The South Australian Chamber of Mines and Energy (SACOME) is a not-for-profit, non-government organisation founded in 1979. It represents over 100 companies involved in mining, petroleum, energy and associated services in South Australia.

== Role and activities ==
SACOME’s core function is to represent and advocate for the interests of the resources and energy sector in South Australia, with a focus on economic growth, investment, and industry sustainability.

Its activities include:
- Policy development and submissions to government
- Industry coordination through committees covering mining, exploration, and energy
- Stakeholder engagement with government, regulators and the community
- Publication of policy documents and strategic plans
- Support for workforce development and education initiatives

The organisation also promotes collaboration between industry and government to address regulatory challenges and enable project development across both traditional and emerging sectors.

==Policy and advocacy==

SACOME develops policy positions on issues affecting the resources sector, including energy systems, infrastructure, and regulatory reform.

Recent priorities include:
- Energy reliability and affordability
- Development of critical minerals and metals supply chains
- Investment in infrastructure corridors
- Support for major projects such as the Northern Water Project
- Development of low‑carbon industries, including hydrogen and green iron and steel
- Workforce and skills development

SACOME also advocates for regulatory frameworks that support investment certainty and project development, emphasising the economic contribution of the resources sector.

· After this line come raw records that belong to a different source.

theorem movetLines_kept (x0 x1 x2 x3 x4) (hx2 : ∀ y0 y1, KeptM q a (x2 y0 y1)) : KeptM q a (movetLines x0 x1 x2 x3 x4) := by
  induction x3 generalizing x4 with
  | nil =>
    unfold movetLines
    try dsimp only
    repeat' first
      | with_reducible assumption
      | with_reducible apply State.modProg_kept
      | with_reducible apply beginLine_kept
      | with_reducible apply atomically_kept
      | with_reducible apply State.cut_kept
      | apply hx2
      | with_reducible exact keptM_pure
      | with_reducible apply keptM_get
      | with_reducible apply keptM_modify
      | with_reducible apply keptM_bind
      | with_reducible intro _
      | split
  | cons _ _ ih =>
    unfold movetLines
    try dsimp only
    repeat' first
      | with_reducible apply ih
      | with_reducible assumption
      | with_reducible apply State.modProg_kept
      | with_reducible apply beginLine_kept
      | with_reducible apply atomically_kept
      | with_reducible apply State.cut_kept
      | apply hx2
      | with_reducible exact keptM_pure
      | with_reducible apply keptM_get
      | with_reducible apply keptM_modify
      | with_reducible apply keptM_bind
      | with_reducible intro _
      | split

theorem movetBegin_kept (x0 x1 x2 x3) : KeptM q a (movetBegin x0 x1 x2 x3) := by
  unfold movetBegin
  try dsimp only
  repeat' first
    | with_reducible assumption
    | with_reducible apply State.setFld_kept
    | with_reducible apply State.modProg_kept
    | with_reducible exact keptM_pure
    | with_reducible exact keptM_throw
    | with_reducible apply keptM_get
    | with_reducible apply keptM_set
    | with_reducible apply keptM_bind
    | with_reducible intro _
    | split

theorem slotCopyLine_kept (x0 x1 x2 x3 x4 x5) : KeptM q a (slotCopyLine x0 x1 x2 x3 x4 x5) := by
  unfold slotCopyLine
  try dsimp only
  repeat' first
    | with_reducible apply fpCheck_kept
    | with_reducible apply chanRead_kept
    | with_reducible apply keepOld_kept
    | with_reducible apply freeOverlap_kept
    | with_reducible apply lineWrite_kept
    | with_reducible apply keptM_bind
    | with_reducible intro _

theorem movetBlock_kept (x0 x1 x2 x3 x4 x5 x6 x7 x8) : KeptM q a (movetBlock x0 x1 x2 x3 x4 x5 x6 x7 x8) := by
  unfold movetBlock
  try dsimp only
  repeat' first
    | with_reducible apply movetLines_kept
    | with_reducible apply linePlan_kept
    | with_reducible apply movetLine_kept
    | with_reducible apply keptM_bind
    | with_reducible intro _

theorem movetPack_kept (x0 x1 x2 x3 x4 x5 x6 x7 x8) : KeptM q a (movetPack x0 x1 x2 x3 x4 x5 x6 x7 x8) := by
  unfold movetPack
  try dsimp only
  repeat' first
    | with_reducible assumption
    | with_reducible apply atomically_kept
    | with_reducible apply fpCheck_kept
    | with_reducible apply chanRead_kept
    | with_reducible apply movetLines_kept
    | with_reducible apply movetLine_kept
    | with_reducible apply freeOverlap_kept
    | with_reducible apply lineWrite_kept
    | with_reducible apply State.sat_kept
    | with_reducible apply kept_ite
    | with_reducible apply kept_ite_fst
    | with_reducible apply kept_ite_snd
    | with_reducible exact keptM_pure
    | with_reducible exact keptM_throw
    | with_reducible apply keptM_set
    | with_reducible apply keptM_modify
    | with_reducible apply keptM_bind
    | with_reducible apply keptM_ite
    | with_reducible apply keptM_mapM
    | with_reducible apply keptM_forM
    | with_reducible intro _
    | with_reducible refine kept_snd ?_ (by assumption)
    | with_reducible refine kept_fst ?_ (by assumption)

theorem movetList_kept (x0 x1 x2 x3 x4 x5 x6 x7 x8 x9 x10) : KeptM q a (movetList x0 x1 x2 x3 x4 x5 x6 x7 x8 x9 x10) := by
  induction x9 generalizing x10 with
  | zero =>
    unfold movetList
    try dsimp only
    repeat' first
      | with_reducible apply State.modProg_kept
      | with_reducible apply fpCheck_kept
      | with_reducible apply chanRead_kept
      | with_reducible apply atomically_kept
      | with_reducible apply movetBlock_kept
      | with_reducible exact keptM_pure
      | with_reducible exact keptM_throw
      | with_reducible apply keptM_get
      | with_reducible apply keptM_modify
      | with_reducible apply keptM_bind
      | with_reducible intro _
      | split
  | succ _ ih =>
    unfold movetList
    try dsimp only
    repeat' first
      | with_reducible apply ih
      | with_reducible apply State.modProg_kept
      | with_reducible apply fpCheck_kept
      | with_reducible apply chanRead_kept
      | with_reducible apply atomically_kept
      | with_reducible apply movetBlock_kept
      | with_reducible exact keptM_pure
      | with_reducible exact keptM_throw
      | with_reducible apply keptM_get
      | with_reducible apply keptM_modify
      | with_reducible apply keptM_bind
      | with_reducible intro _
      | split
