theorem State.timersShift_kept (x0) (hx0 : Kept q a x0) : Kept q a (State.timersShift x0) := by
  unfold State.timersShift
  try dsimp only
  repeat' first
    | with_reducible assumption
    | with_reducible apply State.setRelay_kept
    | exact rfl
    | fail_if_no_progress (with_reducible apply kept_lit)

theorem State.wakeUp_kept (x0) (hx0 : Kept q a x0) : Kept q a (State.wakeUp x0) := by
  unfold State.wakeUp
  try dsimp only
  repeat' first
    | with_reducible assumption
    | with_reducible apply State.timersShift_kept
    | with_reducible apply State.setFld_kept
    | with_reducible apply State.setRelay_kept
    | with_reducible apply State.sendMsgs_kept
    | with_reducible apply State.flushRecs_kept
    | with_reducible apply State.ephWaited_kept
    | with_reducible apply State.sat_kept
    | exact rfl
    | with_reducible apply kept_ite
    | with_reducible apply kept_ite_fst
    | with_reducible apply kept_ite_snd
    | with_reducible apply kept_foldl
    | with_reducible refine kept_phase (by with_reducible assumption) (by simp_all [State.collUp])
    | with_reducible intro _
    | with_reducible refine kept_snd ?_ (by assumption)
    | with_reducible refine kept_fst ?_ (by assumption)

theorem State.faultAcked_kept (x0 x1) (hx0 : Kept q a x0) : Kept q a (State.faultAcked x0 x1) := by
  unfold State.faultAcked
  try dsimp only
  repeat' first
    | with_reducible assumption
    | with_reducible apply State.ack_kept
    | with_reducible apply State.sat_kept
    | with_reducible apply kept_ite
    | with_reducible apply kept_ite_fst
    | with_reducible apply kept_ite_snd
    | with_reducible intro _
    | with_reducible refine kept_snd ?_ (by assumption)
    | with_reducible refine kept_fst ?_ (by assumption)

theorem State.vspAcked_kept (x0 x1) (hx0 : Kept q a x0) : Kept q a (State.vspAcked x0 x1) := by
  unfold State.vspAcked
  try dsimp only
  repeat' first
    | with_reducible assumption
    | with_reducible apply State.vspShow_kept
    | with_reducible apply State.ack_kept
    | with_reducible apply kept_ite
    | with_reducible apply kept_ite_fst
    | with_reducible apply kept_ite_snd
    | with_reducible apply kept_foldl
    | with_reducible intro _
    | with_reducible refine kept_snd ?_ (by assumption)
    | with_reducible refine kept_fst ?_ (by assumption)

theorem State.fqHeadWrite_kept (x0 x1) (hx0 : Kept q a x0) : Kept q a (State.fqHeadWrite x0 x1) := by
  unfold State.fqHeadWrite
  try dsimp only
  repeat' first
    | with_reducible assumption
    | with_reducible apply State.setFld_kept
    | with_reducible apply State.sat_kept
    | with_reducible apply kept_ite
    | with_reducible apply kept_ite_fst
    | with_reducible apply kept_ite_snd
    | with_reducible intro _
    | with_reducible refine kept_snd ?_ (by assumption)
    | with_reducible refine kept_fst ?_ (by assumption)

theorem State.peekWord_kept (x0) (hx0 : Kept q a x0) : Kept q a (State.peekWord x0) := by
  unfold State.peekWord
  try dsimp only
  repeat' first
    | with_reducible assumption
    | with_reducible apply State.setFld_kept
    | with_reducible apply State.setReg_kept
    | with_reducible apply kept_foldl
    | with_reducible intro _

theorem State.sharedOff_kept (x0) (hx0 : Kept q a x0) : Kept q a (State.sharedOff x0) := by
  unfold State.sharedOff
  try dsimp only
  repeat' first
    | with_reducible assumption
    | with_reducible apply kept_ite
    | with_reducible apply kept_ite_fst
    | with_reducible apply kept_ite_snd
    | fail_if_no_progress (with_reducible apply kept_lit)
    | with_reducible intro _
    | with_reducible refine kept_snd ?_ (by assumption)
    | with_reducible refine kept_fst ?_ (by assumption)

theorem State.ownerWrite_kept (x0 x1) (hx0 : Kept q a x0) : Kept q a (State.ownerWrite x0 x1) := by
  unfold State.ownerWrite
  try dsimp only
  repeat' first
    | with_reducible assumption
    | with_reducible apply State.applyOwner_kept
    | with_reducible apply kept_ite
    | with_reducible apply kept_ite_fst
    | with_reducible apply kept_ite_snd
    | with_reducible intro _
    | with_reducible refine kept_snd ?_ (by assumption)
    | with_reducible refine kept_fst ?_ (by assumption)

theorem State.keyWrite_kept (x0 x1 x2 x3 x4 x5) (hx0 : Kept q a x0) : Kept q a (State.keyWrite x0 x1 x2 x3 x4 x5) := by
  unfold State.keyWrite
  try dsimp only
  repeat' first
    | with_reducible assumption
    | with_reducible apply State.keyLoad_kept
    | with_reducible apply State.keyClear_kept
    | with_reducible apply State.modKey_kept
    | with_reducible intro _
    | split

theorem State.wrote_kept (x0 x1 x2 x3 x4) (hx0 : Kept q a x0) : Kept q a (State.wrote x0 x1 x2 x3 x4) := by
  unfold State.wrote
  try dsimp only
  repeat' first
    | with_reducible assumption
    | with_reducible apply State.enableWrite_kept
    | with_reducible apply State.sendMsgs_kept
    | with_reducible apply State.ownerWrite_kept
    | with_reducible apply State.applyVs_kept
    | with_reducible apply State.restart_kept
    | with_reducible apply State.linkAgain_kept
    | with_reducible apply State.keyWrite_kept
    | with_reducible apply State.mbStart_kept
    | with_reducible apply State.mbOff_kept
    | with_reducible apply State.ephCommand_kept
    | with_reducible apply State.drive_kept
    | with_reducible apply State.faultAcked_kept
    | with_reducible apply State.setColl_kept
    | with_reducible apply State.setReg_kept
    | with_reducible apply State.fqHeadWrite_kept
    | with_reducible apply State.vspAcked_kept
    | with_reducible apply State.wakeUp_kept
    | with_reducible apply State.peekWord_kept
    | exact rfl
    | with_reducible apply kept_ite
    | with_reducible intro _
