/-- In X1 it waits in the relay (R321). -/
theorem State.deliver_held {f : Frame} (arr : Option Nat) (h7 : f.typ ≠ 7) (hc : s.relay.coreReady = true) (h1 : s.phase = .x1)
    (hr : s.relay.holdQ.length < 256) : s.deliver f arr = s.setRelay { s.relay with holdQ := s.relay.holdQ ++ [f] } := by
  have notice : isMemberOut f = false := by simp [isMemberOut, h7]
  unfold State.deliver
  rw [if_neg (by simp [notice]), if_neg (by simp [hc]), if_neg (by simp [h7]), if_pos (by simp [h1]), if_neg (by omega)]

/-- A frame that goes on waits at the port that the route gives it (R323). -/
theorem State.routeOn_goes (arr : Option Nat) (q : Queued) (hh : q.f.hops < 48) :
    s.routeOn arr q = some (s.enqueue (s.choosePort arr q.f.dstChip q.f.detour).1
      { q with f := s.onto arr (s.choosePort arr q.f.dstChip q.f.detour).1 (s.choosePort arr q.f.dstChip q.f.detour).2 q.f }) := by
  unfold State.routeOn
  rw [if_neg (by omega)]

@[simp] theorem State.enqueue_outQ (p : Nat) (q : Queued) : ((s.enqueue p q).port p).outQ = (s.port p).outQ ++ [q] := by
  rw [State.enqueue, State.port_modPort]

/-- A frame that waits leaves what else there is to a port (R320). -/
theorem State.enqueue_proj {β : Type} {g : Port → β} (hg : ∀ x l, g { x with outQ := l } = g x) (p : Nat) (q : Queued) (k : Nat) :
    g ((s.enqueue p q).port k) = g (s.port k) := by
  refine s.proj_modPort (fun x => ?_) p k
  exact hg x _

theorem State.heard_proj {β : Type} {g : Port → β} (hg : ∀ x l, g { x with aliveRx := l } = g x) (p : Nat) (f : Frame) (k : Nat) :
    g ((s.heard p f).port k) = g (s.port k) := by
  refine s.proj_modPort (fun x => ?_) p k
  exact hg x _

theorem State.bufferHeld_proj {β : Type} {g : Port → β} (hg : ∀ x l, g { x with held := l } = g x) (p : Nat) (f : Frame) (k : Nat) :
    g ((s.bufferHeld p f).port k) = g (s.port k) := by
  refine s.proj_modPort (fun x => ?_) p k
  exact hg x _

theorem State.bufferHeld_held (p : Nat) (f : Frame) : Sparse.get (fun _ => 0) ((s.bufferHeld p f).port p).held (2 * f.vl + f.dl)
    = Sparse.get (fun _ => 0) (s.port p).held (2 * f.vl + f.dl) + 1 := by
  rw [State.bufferHeld, State.port_modPort, Sparse.get_set_self]

/-- The state in which a frame that goes on waits at port `o`. -/
def State.goesOn (s : State) (p o : Nat) (f : Frame) (q : Queued) : State := ((s.heard p f).enqueue o q).bufferHeld p f

theorem State.goesOn_regs (p o : Nat) (f : Frame) (q : Queued) : (s.goesOn p o f q).regs = s.regs := by
  simp only [State.goesOn, State.heard, State.enqueue, State.bufferHeld, State.modPort_frame]
theorem State.goesOn_inbox (p o : Nat) (f : Frame) (q : Queued) : (s.goesOn p o f q).relay.inbox = s.relay.inbox := by
  simp only [State.goesOn, State.heard, State.enqueue, State.bufferHeld, State.modPort_inbox]

theorem State.goesOn_outQ (p o : Nat) (f : Frame) (q : Queued) : ((s.goesOn p o f q).port o).outQ = (s.port o).outQ ++ [q] := by
  rw [State.goesOn, State.bufferHeld_proj _ (g := Port.outQ) (fun _ _ => rfl), State.enqueue_outQ,
    s.heard_proj (g := Port.outQ) (fun _ _ => rfl)]

theorem State.goesOn_held (p o : Nat) (f : Frame) (q : Queued) :
    Sparse.get (fun _ => 0) ((s.goesOn p o f q).port p).held (2 * f.vl + f.dl)
      = Sparse.get (fun _ => 0) (s.port p).held (2 * f.vl + f.dl) + 1 := by
  rw [State.goesOn, State.bufferHeld_held, State.enqueue_proj _ (g := Port.held) (fun _ _ => rfl),
    s.heard_proj (g := Port.held) (fun _ _ => rfl)]

/-- A whole frame for another chip goes on by R323. -/
theorem State.arrive_on {p : Nat} {f : Frame} (h4 : s.linkIs p 4 = true) (hok : f.ok = true) (he : f.enc = false)
    (h1 : 1 ≤ f.typ) (h6 : f.typ ≤ 6) (hd : f.detour ≠ 3)
    (ha : (f.alive + 256 - Sparse.get (fun _ => 0) (s.port p).aliveRx f.vl) % 256 = 1) (hs : f.dstChip ≠ s.self) (hh : f.hops < 48) :
    s.arrive p f = s.goesOn p (s.choosePort (some p) f.dstChip f.detour).1 f
      { f := s.onto (some p) (s.choosePort (some p) f.dstChip f.detour).1 (s.choosePort (some p) f.dstChip f.detour).2 f,
        own := false, src := some (p, f.vl, f.dl) } := by
  rw [s.arrive_whole h4 hok he h1 h6 hd ha, if_neg hs, State.routeOn_goes _ _ _ hh]
  rfl

-- maintenance frames

theorem State.setFld_port (f : Fld) (v k : Nat) : (s.setFld f v).port k = s.port k := rfl

/-- What a maintenance frame makes of a port (R313). -/
def Port.maintained (x : Port) (now : Nat) (credits alive : List Nat) (ctr : Nat) : Port :=
  { x with lastMaint := now, rxCtr := ctr
           credits := (List.range 8).foldl (fun l k => Sparse.set (fun _ => 0) l k (Sparse.get (fun _ => 0) l k - credits.getD k 0)) x.credits
           aliveRx := (List.range 4).foldl (fun l v => Sparse.set (fun _ => 0) l v (alive.getD v 0 % 256)) x.aliveRx }

/-- Each of several places that are all different is changed once. -/
theorem Sparse.get_foldl_change (g : Nat → Nat → Nat) (k : Nat) {l : List Nat} (hl : l.Nodup) :
    ∀ m : List (Nat × Nat), Sparse.get (fun _ => 0) (l.foldl (fun m i => Sparse.set (fun _ => 0) m i (g i (Sparse.get (fun _ => 0) m i))) m) k
      = if k ∈ l then g k (Sparse.get (fun _ => 0) m k) else Sparse.get (fun _ => 0) m k := by
  induction l with
  | nil => exact fun m => rfl
  | cons i l ih =>
    intro m
    obtain ⟨hi, hl⟩ := List.nodup_cons.1 hl
    rw [List.foldl_cons, ih hl]
    by_cases hk : k = i
    · rw [hk, if_neg hi, Sparse.get_set_self, if_pos List.mem_cons_self]
    · have other : Sparse.get (fun _ => 0) (Sparse.set (fun _ => 0) m i (g i (Sparse.get (fun _ => 0) m i))) k = Sparse.get (fun _ => 0) m k :=
        Sparse.get_set_ne (Ne.symm hk)
      simp only [other, List.mem_cons, hk, false_or]

/-- The partner's credits (R313). -/
theorem Port.maintained_used (x : Port) (now : Nat) (credits alive : List Nat) (ctr : Nat) (v k : Fin 2) :
    (x.maintained now credits alive ctr).used v k = x.used v k - credits.getD (2 * v + k) 0 := by
  have all := Sparse.get_foldl_change (fun i n => n - credits.getD i 0) (2 * v + k) (List.nodup_range (n := 8)) x.credits
  rw [if_pos (List.mem_range.2 (by omega))] at all
  exact all
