-- ==== Sys2Proof/Machine/State.lean ====
section
/-! DEFINITION. The state of one Novhar module as plain data, the reasons to stop, and the state after reset.

Sparse data (memories, register words, tiles, routers) are lists of (key, value) pairs in one canonical form: keys
strictly rising and no entry equal to what an unlisted key reads as (Machine/SMap.lean). -/

namespace Sys2Proof.Machine

/-- A sparse map from a number to a value; `Machine/SMap.lean` reads and writes it. -/
abbrev SMap (α : Type) := List (Nat × α)
/-- A sparse memory: (address, byte) pairs. -/
abbrev Memory := List Host.Cell

/-! ### The tile -/

/-- Tile power states (R50). -/
inductive Power where
  | off | retain | active | fenced
  deriving DecidableEq, Repr

/-- Where a delayed register write goes (R163). -/
inductive RegDest where
  | s (r : Nat) | a (r : Nat)
  deriving DecidableEq, Repr

/-- A register write on its way: readable from cycle `at` (R163, R169, R176, R216); `inc` marks the INC of VLD and VST, and `load` is
the address and the free draw of an SLD that has yet to read its word, three cycles before (R169, R218). -/
structure RegWrite where
  at_ : Nat
  dest : RegDest
  value : Word
  inc : Bool
  load : Option (Nat × Nat)
  deriving DecidableEq, Repr

/-- A store on its way: written in cycle `at` (R169, R226), its place in the order of issue (R218), and its free draw (R221). -/
structure MemWrite where
  at_ : Nat
  rank : Nat
  draw : Nat
  addr : Nat
  data : List Byte
  deriving DecidableEq, Repr

/-- The use of bank ports by one access (R220, R221): its cycle, whether it writes, its place in the order of issue (R218), its bytes. -/
structure PortUse where
  cycle : Nat
  write : Bool
  rank : Nat
  addr : Nat
  len : Nat
  deriving DecidableEq, Repr

/-- A window (R232): byte addresses `base` up to, but not including, `bound`. -/
structure Window where
  isOpen : Bool
  base : Nat
  bound : Nat
  deriving DecidableEq, Repr

/-- A window change that takes effect in cycle `at` (R182). -/
structure WinWrite where
  at_ : Nat
  win : Nat
  value : Window
  deriving DecidableEq, Repr

/-- A call-slip counter (R236..R238): requested allotment, allotment A, granules in flight F, binding. -/
structure Slip where
  want : Nat
  allot : Nat
  flight : Nat
  bind : Nat
  deriving DecidableEq, Repr

/-- A SLIP that takes effect in cycle `at` (R182, R237). -/
structure SlipWrite where
  at_ : Nat
  ctr : Nat
  mode : Nat
  value : Word
  deriving DecidableEq, Repr

/-- An MSCALE that takes effect in cycle `at` (R199). -/
structure ScaleWrite where
  at_ : Nat
  acc : Nat
  osc : BitVec 8
  ofmt : BitVec 4
  scaled : Bool
  deriving DecidableEq, Repr

/-- An active loop (R171): addresses of its body's first and last bundle, and its count. -/
structure LoopRec where
  first : Nat
  last : Nat
  count : Nat
  deriving DecidableEq, Repr

/-- What the tile is doing (R19..R22, R32): exchange phases also have an end cycle, `Tile.exEnd`. -/
inductive Phase where
  | compute | exchange | waiting | halting
  deriving DecidableEq, Repr

/-- What holds the control slot: a QREQ or QWAIT that has not retired (R29, R176), or, within one command, a branch
that has already set where and when the next bundle issues (R170). -/
inductive Stall where
  | none
  | jump
  | qreq (q : Nat) (rec : Nat)
  | qwait (q : Nat) (sd : Nat)
  deriving DecidableEq, Repr

/-- Request kinds (R175). -/
inductive ReqKind where
  | gread | gwrite | rread | rwrite | hread | hwrite | accum | loan | loanwait | ssend | srecv
  deriving DecidableEq, Repr

/-- Outcomes of a request (R29, R176). -/
inductive ReqOutcome where
  | done | lapsed | poison
  deriving DecidableEq, Repr

/-- A request in a queue slot (R174): its record, its start, the cycle from which its source
granules may be read (R222), its progress by granules, its outcome and the cycle P it was posted in. -/
structure Request where
  id : Nat
  kind : ReqKind
  rg : Nat
  nolapse : Bool
  stream : Nat
  tag : Nat
  laddr : Nat
  len : Nat
  deadline : Nat
  target : Nat
  worker : Nat
  start : Nat
  ready : Nat
  pc : Nat
  landed : Nat
  sent : Nat
  acked : Nat
  poisoned : Bool
  posted : Option (ReqOutcome × Nat)
  deriving DecidableEq, Repr

/-- Whose data a landing granule is. -/
inductive Owner where
  | req (q : Nat) (id : Nat)
  | loan (n : Nat)
  | stream (n : Nat) (q : Nat) (id : Nat)
  deriving DecidableEq, Repr

/-- A granule on its way into tile memory (R45, R229, R233): landing address, bytes, owner, call slip, and the
window and offset it names when it is a loan's remote write. -/
structure Landing where
  addr : Nat
  data : List Byte
  owner : Owner
  slip : Nat
  win : Nat
  off : Nat
  deriving DecidableEq, Repr

/-- A source granule in the send buffer (R222). -/
structure SendGran where
  q : Nat
  id : Nat
  idx : Nat
  data : List Byte
  deriving DecidableEq, Repr

/-- Output-tile kinds (R116). -/
inductive AccKind where
  | none | window | integer | slice | extremumF | extremumI
  deriving DecidableEq, Repr

/-- One accumulator element (R118, R126, R133). `fresh`: no slice since its reset; `long`: its LONGSUM event is counted
(R123); `ovr`: overflowed for the current or last round (R133, R135); `x`: an EXTREMUM element, FP32 bits or an INT64. -/
structure Elem where
  v : Int
  a : Int
  c : Nat
  z : Bool
  pinf : Bool
  ninf : Bool
  fresh : Bool
  long : Bool
  ovr : Bool
  x : BitVec 64
  deriving DecidableEq, Repr

/-- An output tile: kind, 1,024 elements by 32i + j, scale state (R116, R131). -/
structure AccTile where
  kind : AccKind
  elems : SMap Elem
  osc : BitVec 8
  ofmt : BitVec 4
  scaled : Bool
  deriving DecidableEq, Repr

/-- The three feeding instructions. -/
inductive FeedOp where
  | mma | mconv | mdist
  deriving DecidableEq, Repr

/-- A read period of a feeding instruction (R224): its pass (R66), its first slice, its slices, its first cycle counted
from the start of the round, and its feed cycles C. -/
structure Period where
  p : Nat
  q : Nat
  n0 : Nat
  k : Nat
  start : Nat
  cost : Nat
  deriving DecidableEq, Repr

/-- The operands of one slice as the generators read them: the cycle in which block (0, 0) accumulates it, the last read of its period, its
pass, and per used lane
of A and B the lane word and its block scale (R70, R71, R73). -/
structure SliceWords where
  at_ : Nat
  rdy : Nat
  p : Nat
  q : Nat
  a : List (Nat × Nat)
  b : List (Nat × Nat)
  deriving DecidableEq, Repr

/-- A feeding instruction in progress (R189): its fields, the kind it feeds (R116), the descriptor granules read so far
(R67), its first notional feed cycle t0 (R74, R81), the periods of a round and S′ once the descriptors are read (R224,
R225); the round, period and read cycle its generators have come to, with the granules they hold and the block scales in
force (R71); the slices read but not yet accumulated, the granules that debug mode has yet to check (R231), and whether a read has met
another in its bank (R221); the round and slice that accumulate next, whether the round's overflow test found an element and awaits its
decision, and whether no further slice accumulates while the operands of rounds that are not needed are still read (R134). -/
structure Feed where
  op : FeedOp
  acc : Nat
  add : Bool
  kind : AccKind
  fa : Nat
  fb : Nat
  da : Nat
  db : Nat
  rb : Nat
  mode : Nat
  issue : Nat
  parts : Nat
  descA : List Byte
  descB : List Byte
  t0 : Nat
  periods : List Period
  span : Nat
  draw : Nat
  rnd : Nat
  per : Nat
  off : Nat
  held : List (Nat × List Byte)
  scaleA : List Nat
  scaleB : List Nat
  words : List SliceWords
  reads : List Nat
  upset : Bool
  round : Nat
  slice : Nat
  ovr : Bool
  awaiting : Bool
  closed : Bool
  deriving DecidableEq, Repr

=== Joint electricity purchasing group ===
SACOME established an electricity buying group of 27 South Australian businesses in 2017 to secure reliable electricity supply arrangements for its members at competitive prices. On 8 June 2018, an eight-year supply contract was signed with renewable energy retailer SIMEC ZEN Energy.

== Dirt TV awards ==
In 2014, SACOME launched Dirt TV, a competition to encourage school students in years 7 to 12 to produce short videos creatively promoting the resources sector. The inaugural award was won by high school students James Haskard and Daniel Blake of Concordia College. 14 entries were received and resource company sponsors provided a total prize pool of $10,000. The competition ran from 2014 to 2016.

== Council ==
SACOME is governed by a Council comprising representatives from member organisations, which sets the strategic direction of the association.

As of 2026:
- President: Carl Kavina
- Chief Executive Officer: Catherine Mooney (appointed December 2025)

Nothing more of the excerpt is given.